### PROVIDED INFORMATION
/-- q.send (R22, R53, R70, R286): source line `j` is read at issue + j. -/
def execQSend (f : FoldId) (ch : BitVec 4) (lines : BitVec 4) (src : BitVec 17) (s : State) : Res :=
  let k := lines.toNat + 1
  whileClocked s (stallIssue s f.toNat false (.send ch) (.qSend f ch lines src) (sendBad ch.toNat k src.toNat)
    (fun _ x => decide (1 ≤ (x.chan ch.toNat).credits))
    fun s x =>
      let seq := x.qu.msgSeq
      let y := x.startMsg ch.toNat k none x.ex.lastBundle 1 x.ex.lastTag
      let e := claim rankQp (sendClaims src.toNat k x.ex.cycle) (y.ex.occupy (32 + ch.toNat) k)
      (s.setFold f.toNat { y with ex := e.addDue (e.dueAt true rankQp 0 (.sendLine seq src.toNat 0)) }, 0))

/-- Source line `j` of a q.send is read; the last enters the message six cycles later (R70). -/
def landSendLine (f : Nat) (d : Due) (seq src j : Nat) (s : State) : State :=
  let s := spTouch f 1 d.baddr d.tag (64 * (src + j)) 64 s
  let line := (s.fold f).sp.line (src + j)
  let k := ((s.fold f).qu.outMsg.find? fun m => decide (m.seq = seq)).elim 0 (·.lines)
  let s := s.onFold f fun x => x.onMsg seq fun m => { m with data := m.data ++ line }
  later f (if j + 1 < k then [d.after 1 true (.sendLine seq src (j + 1))] else [d.after 6 false (.sendOut seq)]) s

/-- The message has all its lines. -/
def landSendOut (f seq : Nat) (s : State) : State :=
  flushMsgs f (s.onFold f fun x => x.onMsg seq fun m => { m with ready := true, crc := crc32c m.data })

/-- A queue that the region table does not hold (R291). -/
def queueBad (q : Nat) (x : Fold) : Option (Nat × Nat × Nat) :=
  if (x.qent q).lines = 0 then some (0x12, engQueue, Config.absentDetail q) else none

/-- Queue `q` as the slots of the bundle at issue find it: with ctl.end in that bundle, as it stood before (R65, R295). -/
def Fold.queueNow (x : Fold) (q : Nat) : Queue :=
  if x.ex.run = .ended then peek Queue.init x.qu.ending q else x.queue q

def Fold.holds (x : Fold) (q : Nat) : Bool := !(x.queueNow q).msgs.isEmpty

/-- The select result register takes a queue number one cycle after issue (R70, R289). -/
def Fold.selLater (x : Fold) (q : Nat) : Fold :=
  { x with ex := x.ex.addDue (x.ex.dueAt false rankQp 1 (.selres (BitVec.ofNat 4 q))) }

/-- q.recv (R22, R289). -/
def execQRecv (f : FoldId) (q : BitVec 4) (s : State) : Res :=
  whileClocked s (stallIssue s f.toNat false (.recv q) (.qRecv f q) (fun _ x => queueBad q.toNat x)
    (fun _ x => x.holds q.toNat) fun s x => (s.setFold f.toNat (x.selLater q.toNat), 0))

/-! ### q.sel (R54, R290-R292) -/

/-- The queues of a set in the order a select looks at them: by number, or from RP + 1 on (R290). -/
def selOrder (x : Exec) (rot : Bool) (set : BitVec 16) : List Nat :=
  let all := if rot then (List.range 16).map fun i => (x.rp + 1 + i) % 16 else List.range 16
  all.filter fun q => set.getLsbD q

/-- The set a select works on: the select mask register or the immediate mask. -/
def selSet (x : Exec) (ms : Bool) (mask : BitVec 16) : BitVec 16 := if ms then x.selMask else mask

/-- The queue that a select serves; none while it waits (R54, R290). -/
def selChoice (reefed ord rot : Bool) (set : BitVec 16) (x : Fold) : Option Nat :=
  let o := selOrder x.ex rot set
  if reefed then
    let want := if ord then (selOrder x.ex false set).head? else o.head?
    want.filter x.holds
  else o.find? x.holds

/-- Faults of a q.sel at issue (R291). -/
def selBad (set : BitVec 16) (x : Fold) : Option (Nat × Nat × Nat) :=
  if set = 0 then some (0x11, engQueue, detailShape 291)
  else (setBits set.toNat 16).findSome? fun q => queueBad q x

/-- The rotation pointer, and the state of an ordered reduction, after a select has served queue `q` (R54, R290). -/
def selTake (ord rot : Bool) (q : Nat) (x : Exec) : Exec :=
  let low := (setBits x.selMask.toNat 16).head?
  let x := if rot then { x with rp := q } else x
  if ord then
    let mask := maskSet x.selMask q false
    let ooo := x.ooo || decide (low ≠ some q)
    { x with selMask := mask, ooo := if mask = 0 then false else ooo }
  else x

/-- An ordered select that clears the last bit of a reduction marked out of order counts in the glean counter
(R36, R54). -/
def selGleans (reefed ord : Bool) (q : Nat) (x : Exec) : Bool :=
  !reefed && ord && decide (maskSet x.selMask q false = 0) &&
    (x.ooo || decide ((setBits x.selMask.toNat 16).head? ≠ some q))

/-- The glean counter counts one event (R36). -/
def State.glean (s : State) : State := s.onJob fun j => { j with glean := satAdd 32 j.glean 1 }

def execQSel (f : FoldId) (ms ord rot : Bool) (mask : BitVec 16) (s : State) : Res :=
  let set := selSet (s.fold f.toNat).ex ms mask
  whileClocked s (stallIssue s f.toNat false (.sel set) (.qSel f ms ord rot mask) (fun _ x => selBad set x)
    (fun s x => (selChoice s.reefed ord rot set x).isSome)
    fun s x =>
      match selChoice s.reefed ord rot set x with
      | none => (s, 0)
      | some q =>
        let y := { x with ex := selTake ord rot q x.ex }
        let t := s.setFold f.toNat (y.selLater q)
        (if selGleans s.reefed ord q x.ex then t.glean else t, 0))

/-! ### q.pop, q.smr -/

/-- Faults of a release (R291, R293). -/
def popBad (q : Nat) (x : Fold) : Option (Nat × Nat × Nat) :=
  match queueBad q x with
  | some b => some b
  | none => if x.holds q then none else some (0x17, engQueue, q)

/-- q.pop (R293). -/
def execQPop (f : FoldId) (q : BitVec 4) (s : State) : Res :=
  whileClocked s (slotIssue s f.toNat 4 (.qPop f q) (fun _ x => popBad q.toNat x) fun s _ => releaseHead f.toNat q.toNat s)

/-- q.smr (R53). -/
def execQSmr (f : FoldId) (mask : BitVec 16) (s : State) : Res :=
  whileClocked s (slotIssue s f.toNat 4 (.qSmr f mask) (fun _ _ => none) fun s x =>
    s.setFold f.toNat { x with ex := { x.ex with selMask := mask } })

/-! ### Pennants (R299-R304) -/

/-- The space windows of fold `x` whose credits pennant `pn` of program fold `p` carries receive a grant (R112). -/
def Fold.grant (x : Fold) (p pn inc : Nat) : Fold :=
  { x with qu := { x.qu with wcred := x.qu.wtab.foldl (fun m e =>
      if e.2.src = p && e.2.gpn = pn then put 0 m e.1 ((peek 0 m e.1 + inc) % 2 ^ 17) else m) x.qu.wcred } }

/-- A pennant increment of fold `f` sets out for pennant `pn` of logical fold `g`: two cycles on it takes effect in the fold itself,
and within 32 cycles in another (R70, R301). -/
def Fold.sendPn (x : Fold) (f g pn inc engine akind addr : Nat) (tag : BitVec 12) : Fold :=
  { x with qu := { x.qu with outPn := x.qu.outPn ++
      [{ own := decide (f = g), dst := g, pn := pn, inc := inc, due := x.ex.cycle + (if f = g then 2 else 32), engine := engine, akind := akind,
         addr := addr, tag := tag }] } }
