-- ==== Sys2Proof/Machine/Formats.lean ====
section
/-! DEFINITION. Number formats: floating-point encodings and rounding (R150, R158, R161, R209, R210), the element values of
tile rows (R80-R83, R148-R153) and residues (R165). -/
namespace Sys2Proof.Machine

/-! ### Floating-point encodings -/

/-- A floating-point format: exponent bits, fraction bits, bias, and whether an exponent of all ones is non-finite. -/
structure FpSpec where
  eb   : Nat
  fb   : Nat
  bias : Nat
  ieee : Bool
  deriving DecidableEq, Repr

def fp32 : FpSpec := { eb := 8, fb := 23, bias := 127, ieee := true }
def fpBF16 : FpSpec := { eb := 8, fb := 7, bias := 127, ieee := true }
def fp16 : FpSpec := { eb := 5, fb := 10, bias := 15, ieee := true }
/-- FP8 with 4 exponent bits: only exponent and fraction all ones is NaN (R150). -/
def fp8e4 : FpSpec := { eb := 4, fb := 3, bias := 7, ieee := false }
def fp8e5 : FpSpec := { eb := 5, fb := 2, bias := 15, ieee := true }

/-- Exponent of the smallest normal value. -/
def FpSpec.emin (p : FpSpec) : Int := 1 - (p.bias : Int)

/-- A decoded value: `fin neg m x` stands for ±m × 2^x. -/
inductive FpV where
  | nan
  | inf (neg : Bool)
  | fin (neg : Bool) (m : Nat) (x : Int)
  deriving DecidableEq, Repr

/-- Decodes the bits of a format (R150). -/
def FpSpec.decode (p : FpSpec) (w : Nat) : FpV :=
  let neg := bitOf w (p.eb + p.fb)
  let e := fld w p.fb p.eb
  let f := fld w 0 p.fb
  if p.ieee && e = 2 ^ p.eb - 1 then (if f = 0 then .inf neg else .nan)
  else if !p.ieee && e = 2 ^ p.eb - 1 && f = 2 ^ p.fb - 1 then .nan
  else if e = 0 then .fin neg f (p.emin - p.fb)
  else .fin neg (f + 2 ^ p.fb) ((e : Int) - p.bias - p.fb)

/-- The canonical NaN (R210). -/
def FpSpec.nan (p : FpSpec) : Nat := (2 ^ p.eb - 1) * 2 ^ p.fb + 2 ^ (p.fb - 1)

def FpSpec.inf (p : FpSpec) (neg : Bool) : Nat := b2n neg * 2 ^ (p.eb + p.fb) + (2 ^ p.eb - 1) * 2 ^ p.fb

def FpSpec.zero (p : FpSpec) (neg : Bool) : Nat := b2n neg * 2 ^ (p.eb + p.fb)

/-- n × 2^k rounded to an integer, ties to even (R151). -/
def rneInt (n : Int) (k : Int) : Int :=
  if 0 ≤ k then n * (2 ^ k.toNat : Nat)
  else
    let d : Int := (2 ^ (-k).toNat : Nat)
    let q := n / d
    let r := n % d
    if d < 2 * r || (2 * r = d && q % 2 = 1) then q + 1 else q

/-- n × 2^k rounded to an integer stochastically, with rounding word `u` (R161). -/
def stochInt (n : Int) (k : Int) (u : Nat) : Int :=
  if 0 ≤ k then n * (2 ^ k.toNat : Nat)
  else
    let d : Int := (2 ^ (-k).toNat : Nat)
    let q := n / d
    if (u : Int) < n % d * 2 ^ 32 / d then q + 1 else q

/-- Rounding to nearest even, or stochastic with a rounding word (R139, R161). -/
def roundInt (u : Option Nat) (n k : Int) : Int :=
  match u with
  | none => rneInt n k
  | some u => stochInt n k u

/-- The value n × 2^k rounded to a format; `negZero` is the sign of an exact zero (R158, R161, R209). A result of zero
keeps the sign of the value, as IEEE 754 has it. -/
def FpSpec.round (p : FpSpec) (u : Option Nat) (negZero : Bool) (n k : Int) : Nat :=
  if n = 0 then p.zero negZero
  else
    let e := (Nat.log2 n.natAbs : Int) + k
    let g := max e p.emin - p.fb
    let m := (roundInt u n (k - g)).natAbs
    let neg := decide (n < 0)
    if m < 2 ^ p.fb then p.zero neg + m
    else
      let up := decide (m = 2 ^ (p.fb + 1))
      let m := if up then m / 2 else m
      let e := g + p.fb + (if up then 1 else 0)
      if (p.bias : Int) < e then p.inf neg
      else p.zero neg + (e + p.bias).toNat * 2 ^ p.fb + (m - 2 ^ p.fb)

/-! ### Residues modulo 2^61 - 1 (R165) -/

def resP : Nat := 2 ^ 61 - 1

/-- The residue of an integer. -/
def res (x : Int) : Nat := (x % (resP : Int)).toNat

/-- The residue of r × 2^k, for any integer k. -/
def rot (r : Nat) (k : Int) : Nat := r * 2 ^ (k % 61).toNat % resP

/-- The residue of a mantissa with its exponent. -/
def MX.res (v : MX) : Nat := rot (Machine.res v.m) v.x

def sumRes (l : List Nat) : Nat := sumNat l % resP

/-- What a check slot entry stands for (R166). -/
def slotRes (w : Nat) : Nat := w % 2 ^ 61 % resP

/-! ### Element values (R80-R83, R148-R153) -/

/-- Low nibble first (R80). -/
def nibbles (l : List Byte) : List Nat := l.flatMap fun b => [b.toNat % 16, b.toNat / 16]

/-- Exponent byte of block `k`, two's complement (R81, R149). -/
def expByte (exps : List Byte) (k : Nat) : Int := sext 8 (nth 0 exps k).toNat

/-- Little-endian 16-bit elements. -/
def halves (l : List Byte) : List Nat := (pieces 2 l).map leNat

/-- One block of at most 32 elements converted to mantissas with one exponent; a non-finite element enters as zero, marked
(R151, R152). `w` is the mantissa width W, `p` the significand bits. -/
def convBlock (w p : Nat) (l : List FpV) : List (MX × Bool) :=
  let es := l.filterMap fun v => match v with
    | .fin _ m x => if m = 0 then none else some (x + p - 1)
    | _ => none
  match es with
  | [] => l.map fun v => ({ m := 0, x := 0 }, match v with | .fin _ _ _ => false | _ => true)
  | e :: t =>
    let emax := t.foldl max e
    let x := emax - w + 1
    l.map fun v => match v with
      | .fin neg m ex =>
        let n : Int := if neg then -(m : Int) else m
        ({ m := rneInt n (ex + p - 1 - emax + w - p), x := x }, false)
      | _ => ({ m := 0, x := x }, true)

/-- Elements of a format that converts, in blocks of 32 (R150). -/
def convRow (p : FpSpec) (w : Nat) (ws : List Nat) : List (MX × Bool) :=
  (pieces 32 (ws.map p.decode)).flatMap (convBlock w (p.fb + 1))

/-- The elements of a row of a dense format: mantissa, exponent, and whether it is non-finite (R148-R152). The 16-bit
formats give v with its block exponent; formats outside the product classes give nothing. -/
def elements (fmt : Nat) (bytes exps : List Byte) : List (MX × Bool) :=
  match fmt with
  | 1 => bytes.map fun b => ({ m := sext 8 b.toNat, x := 0 }, false)
  | 2 => (nibbles bytes).map fun n => ({ m := sext 4 n, x := 0 }, false)
  | 3 => (enumFrom 0 bytes).map fun p => ({ m := sext 8 p.2.toNat, x := expByte exps (p.1 / 32) }, false)
  | 4 => (enumFrom 0 (nibbles bytes)).map fun p => ({ m := sext 4 p.2, x := expByte exps (p.1 / 32) }, false)
  | 5 => convRow fp8e4 7 (bytes.map (·.toNat))
  | 6 => convRow fp8e5 7 (bytes.map (·.toNat))
  | 7 => convRow fpBF16 14 (halves bytes)
  | 8 => convRow fp16 14 (halves bytes)
  | _ => []

/-- The 2:4 groups of a row: two values with their positions within the group (R83). -/
def sparseGroups (fmt : Nat) (bytes exps : List Byte) : List (MX × Nat × MX × Nat) :=
  let rb := bytes.length
  let vals := nibbles (bytes.take (2 * rb / 3))
  let pos := bytes.drop (2 * rb / 3)
  let posOf := fun j => (nth 0 pos (j / 4)).toNat / 2 ^ (2 * (j % 4)) % 4
  (enumFrom 0 (pieces 2 vals)).map fun g =>
    let x := if fmt = 0xA then expByte exps (g.1 / 8) else 0
    ({ m := sext 4 (nth 0 g.2 0), x := x }, posOf (2 * g.1), { m := sext 4 (nth 0 g.2 1), x := x }, posOf (2 * g.1 + 1))

/-- The high and the low part of a 16-bit element (R153). -/
def hiPart (v : MX) : MX := { m := v.m / 128, x := v.x + 7 }
def loPart (v : MX) : MX := { m := v.m % 128, x := v.x }

/-! ### Product classes (R119) -/

/-- The class of a streamed format. -/
def streamCls (fmt : Nat) : Option Cls :=
  match fmt with
  | 1 | 3 | 5 | 6 => some .c8
  | 2 | 4 => some .c4
  | 7 | 8 => some .c16
  | _ => none

/-- The class of a stationary format. -/
def statCls (fmt : Nat) : Option Cls := if fmt = 0xA || fmt = 0xB then some .sp else streamCls fmt

/-- Tiles of an operand span. -/
def Cls.span : Cls → Nat
  | .c8 | .c4 => 1
  | .sp | .c16 => 2

/-- Streamed elements that an array row receives in a step (R121, R146). -/
def Cls.width : Cls → Nat
  | .c8 | .c16 => 1
  | .c4 => 2
  | .sp => 4

/-- Check slots that an mm.ldw copies (R167). -/
def Cls.slots : Cls → Nat
  | .c8 | .c16 => 1
  | .c4 => 2
  | .sp => 4

/-- Parts of a split setting (R142). -/
def splParts (spl : Nat) : Nat := match spl with | 0 => 1 | 1 => 2 | _ => 4

/-! ### Rows of operands -/

def Tiles.fmt (x : Tiles) (t : Nat) : Nat := cfgFmt (x.word t)

/-- Row `r` of a span of `n` tiles as elements; the 16-bit formats convert over the span row (R150). -/
def Tiles.elems (x : Tiles) (t n r : Nat) : List (MX × Bool) :=
  let (bytes, exps) := x.spanRow t n r
  let fmt := x.fmt t
  if fmt = 7 || fmt = 8 then elements fmt bytes []
  else (List.zip (pieces (cfgRB (x.word t)) bytes) exps).flatMap fun p => elements fmt p.1 p.2

/-- Row `r` of a span of 2:4 tiles as groups. -/
def Tiles.groups (x : Tiles) (t n r : Nat) : List (MX × Nat × MX × Nat) :=
  let (bytes, exps) := x.spanRow t n r
  (List.zip (pieces (cfgRB (x.word t)) bytes) exps).flatMap fun p => sparseGroups (x.fmt t) p.1 p.2

/-- Pads a list to `n` entries. -/
def padList {α : Type} (d : α) (n : Nat) (l : List α) : List α := (l ++ List.replicate n d).take n

def MX.zero : MX := { m := 0, x := 0 }

/-- What each array row receives of a streamed row in `parts` parts: `width` elements, zero beyond its segment
(R121, R122, R143). -/
def actRows (width parts : Nat) (elems : List MX) : List (List MX) :=
  padList (List.replicate width MX.zero) 128
    ((pieces (elems.length / parts) elems).flatMap fun seg =>
      padList (List.replicate width MX.zero) (128 / parts) (pieces width seg))

/-- Parts whose segment of a streamed row holds a marked element (R152). -/
def markedParts (parts : Nat) (marks : List Bool) : List Bool :=
  padList false parts ((pieces (marks.length / parts) marks).map fun s => s.any id)

end Sys2Proof.Machine
end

### WHAT IS REQUIRED
From the records above, how many lines include the word "selSet"? Only the number is wanted.

### EXERCISE RESULT
2